Listed records Block Start
-- ==== Sys2Proof/Laws/PerInstr.lean ====
section
/-! SUPPORT. Facts about every command as syntax, one lemma per constructor: the `op` field of its encoding is
its opcode, and that opcode is one the map defines (30_encoding.md R45, R47). -/

namespace Sys2Proof.Laws

/-- Bit by bit, a command word is `data` below bit 64 and `op` from there on (30_encoding.md R45). -/
theorem getLsbD_commandWord (op : BitVec 4) (data : Word64) (i : Nat) :
    (commandWord op data).getLsbD i = if i < 64 then data.getLsbD i else op.getLsbD (i - 64) :=
  BitVec.getLsbD_append

/-- The `op` field of a command word is its opcode. -/
theorem opField_commandWord (op : BitVec 4) (data : Word64) : opField (commandWord op data) = op := by
  ext i hi
  simp [opField, getLsbD_commandWord, hi]

/-- The `data` field of a command word is its operand. -/
theorem dataField_commandWord (op : BitVec 4) (data : Word64) : dataField (commandWord op data) = data := by
  ext i hi
  simp [dataField, getLsbD_commandWord, hi]

/-- The decoder gives only commands that the build has (30_encoding.md R47, R52). -/
theorem decode_wellFormed {hw : HashWidth} {w : CommandWord} {i : Instr} (h : decode hw w = .instr i) :
    i.wellFormed hw = true := by
  unfold decode at h
  repeat' split at h
  all_goals first
    | cases h; rfl
    | cases h

/-- The encoding carries the command's opcode and operand in the fields of R45. -/
def EncodedFields.Statement (i : Instr) : Prop :=
  opField (encode i) = i.opcode ∧ dataField (encode i) = i.data

theorem EncodedFields.h2f (h : Half) : EncodedFields.Statement (.h2f h) :=
  ⟨opField_commandWord _ _, dataField_commandWord _ _⟩

theorem EncodedFields.f2h (x : Single) : EncodedFields.Statement (.f2h x) :=
  ⟨opField_commandWord _ _, dataField_commandWord _ _⟩

theorem EncodedFields.hinit (n : Word64) : EncodedFields.Statement (.hinit n) :=
  ⟨opField_commandWord _ _, dataField_commandWord _ _⟩

theorem EncodedFields.hpush (k : Word64) : EncodedFields.Statement (.hpush k) :=
  ⟨opField_commandWord _ _, dataField_commandWord _ _⟩

theorem EncodedFields.hinit32 (n : Word32) : EncodedFields.Statement (.hinit32 n) :=
  ⟨opField_commandWord _ _, dataField_commandWord _ _⟩

theorem EncodedFields.hpush32 (k : Word32) : EncodedFields.Statement (.hpush32 k) :=
  ⟨opField_commandWord _ _, dataField_commandWord _ _⟩

end Sys2Proof.Laws
end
Listed records Block End
#### [Task goal]
From the first line to the last, copy every record exactly.

#### [Task output]
-- ==== Sys2Proof/Laws/PerInstr.lean ====
section
/-! SUPPORT. Facts about every command as syntax, one lemma per constructor: the `op` field of its encoding is
its opcode, and that opcode is one the map defines (30_encoding.md R45, R47). -/

namespace Sys2Proof.Laws

/-- Bit by bit, a command word is `data` below bit 64 and `op` from there on (30_encoding.md R45). -/
theorem getLsbD_commandWord (op : BitVec 4) (data : Word64) (i : Nat) :
    (commandWord op data).getLsbD i = if i < 64 then data.getLsbD i else op.getLsbD (i - 64) :=
  BitVec.getLsbD_append

/-- The `op` field of a command word is its opcode. -/
theorem opField_commandWord (op : BitVec 4) (data : Word64) : opField (commandWord op data) = op := by
  ext i hi
  simp [opField, getLsbD_commandWord, hi]

/-- The `data` field of a command word is its operand. -/
theorem dataField_commandWord (op : BitVec 4) (data : Word64) : dataField (commandWord op data) = data := by
  ext i hi
  simp [dataField, getLsbD_commandWord, hi]

/-- The decoder gives only commands that the build has (30_encoding.md R47, R52). -/
theorem decode_wellFormed {hw : HashWidth} {w : CommandWord} {i : Instr} (h : decode hw w = .instr i) :
    i.wellFormed hw = true := by
  unfold decode at h
  repeat' split at h
  all_goals first
    | cases h; rfl
    | cases h

/-- The encoding carries the command's opcode and operand in the fields of R45. -/
def EncodedFields.Statement (i : Instr) : Prop :=
  opField (encode i) = i.opcode ∧ dataField (encode i) = i.data

theorem EncodedFields.h2f (h : Half) : EncodedFields.Statement (.h2f h) :=
  ⟨opField_commandWord _ _, dataField_commandWord _ _⟩

theorem EncodedFields.f2h (x : Single) : EncodedFields.Statement (.f2h x) :=
  ⟨opField_commandWord _ _, dataField_commandWord _ _⟩

theorem EncodedFields.hinit (n : Word64) : EncodedFields.Statement (.hinit n) :=
  ⟨opField_commandWord _ _, dataField_commandWord _ _⟩

theorem EncodedFields.hpush (k : Word64) : EncodedFields.Statement (.hpush k) :=
  ⟨opField_commandWord _ _, dataField_commandWord _ _⟩

theorem EncodedFields.hinit32 (n : Word32) : EncodedFields.Statement (.hinit32 n) :=
  ⟨opField_commandWord _ _, dataField_commandWord _ _⟩

theorem EncodedFields.hpush32 (k : Word32) : EncodedFields.Statement (.hpush32 k) :=
  ⟨opField_commandWord _ _, dataField_commandWord _ _⟩

end Sys2Proof.Laws
end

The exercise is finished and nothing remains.